= Work to be completed =
Your task is to quote the listing below exactly, beginning with its first line and ending on the line bearing "(sentinel : Int)".

= Source data =
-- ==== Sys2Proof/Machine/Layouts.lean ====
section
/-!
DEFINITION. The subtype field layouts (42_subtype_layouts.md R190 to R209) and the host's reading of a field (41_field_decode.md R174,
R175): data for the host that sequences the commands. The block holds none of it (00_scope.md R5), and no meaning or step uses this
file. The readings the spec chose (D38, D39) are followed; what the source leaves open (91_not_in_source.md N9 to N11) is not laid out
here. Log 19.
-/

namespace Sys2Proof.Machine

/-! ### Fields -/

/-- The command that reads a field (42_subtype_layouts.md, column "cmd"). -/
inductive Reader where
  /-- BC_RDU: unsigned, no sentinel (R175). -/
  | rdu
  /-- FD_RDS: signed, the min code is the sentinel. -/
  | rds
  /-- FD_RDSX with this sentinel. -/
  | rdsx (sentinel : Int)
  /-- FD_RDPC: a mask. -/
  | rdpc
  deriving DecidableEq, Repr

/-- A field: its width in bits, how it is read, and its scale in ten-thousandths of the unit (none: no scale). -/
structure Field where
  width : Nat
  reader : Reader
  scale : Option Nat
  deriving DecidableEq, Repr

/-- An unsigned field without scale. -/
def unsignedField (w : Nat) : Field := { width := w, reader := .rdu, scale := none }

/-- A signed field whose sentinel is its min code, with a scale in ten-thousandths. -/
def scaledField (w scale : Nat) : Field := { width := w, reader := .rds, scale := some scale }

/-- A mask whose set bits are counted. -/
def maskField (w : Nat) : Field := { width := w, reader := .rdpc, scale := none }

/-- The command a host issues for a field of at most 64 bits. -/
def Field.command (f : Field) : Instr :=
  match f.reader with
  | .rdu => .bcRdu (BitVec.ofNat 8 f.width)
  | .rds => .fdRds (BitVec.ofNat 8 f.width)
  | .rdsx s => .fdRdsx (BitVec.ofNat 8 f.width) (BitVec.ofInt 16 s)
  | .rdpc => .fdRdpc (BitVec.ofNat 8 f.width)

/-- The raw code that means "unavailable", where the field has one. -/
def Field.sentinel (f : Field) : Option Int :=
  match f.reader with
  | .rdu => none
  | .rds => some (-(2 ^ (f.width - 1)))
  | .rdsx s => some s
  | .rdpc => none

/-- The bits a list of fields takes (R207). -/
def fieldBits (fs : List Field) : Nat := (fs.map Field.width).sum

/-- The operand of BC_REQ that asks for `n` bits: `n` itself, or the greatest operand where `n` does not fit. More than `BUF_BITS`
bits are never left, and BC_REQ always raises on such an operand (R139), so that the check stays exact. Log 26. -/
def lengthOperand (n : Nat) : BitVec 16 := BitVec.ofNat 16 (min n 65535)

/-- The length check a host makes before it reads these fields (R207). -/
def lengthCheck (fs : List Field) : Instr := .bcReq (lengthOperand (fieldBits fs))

= Result for this exercise =
-- ==== Sys2Proof/Machine/Layouts.lean ====
section
/-!
DEFINITION. The subtype field layouts (42_subtype_layouts.md R190 to R209) and the host's reading of a field (41_field_decode.md R174,
R175): data for the host that sequences the commands. The block holds none of it (00_scope.md R5), and no meaning or step uses this
file. The readings the spec chose (D38, D39) are followed; what the source leaves open (91_not_in_source.md N9 to N11) is not laid out
here. Log 19.
-/

namespace Sys2Proof.Machine

/-! ### Fields -/

/-- The command that reads a field (42_subtype_layouts.md, column "cmd"). -/
inductive Reader where
  /-- BC_RDU: unsigned, no sentinel (R175). -/
  | rdu
  /-- FD_RDS: signed, the min code is the sentinel. -/
  | rds
  /-- FD_RDSX with this sentinel. -/
  | rdsx (sentinel : Int)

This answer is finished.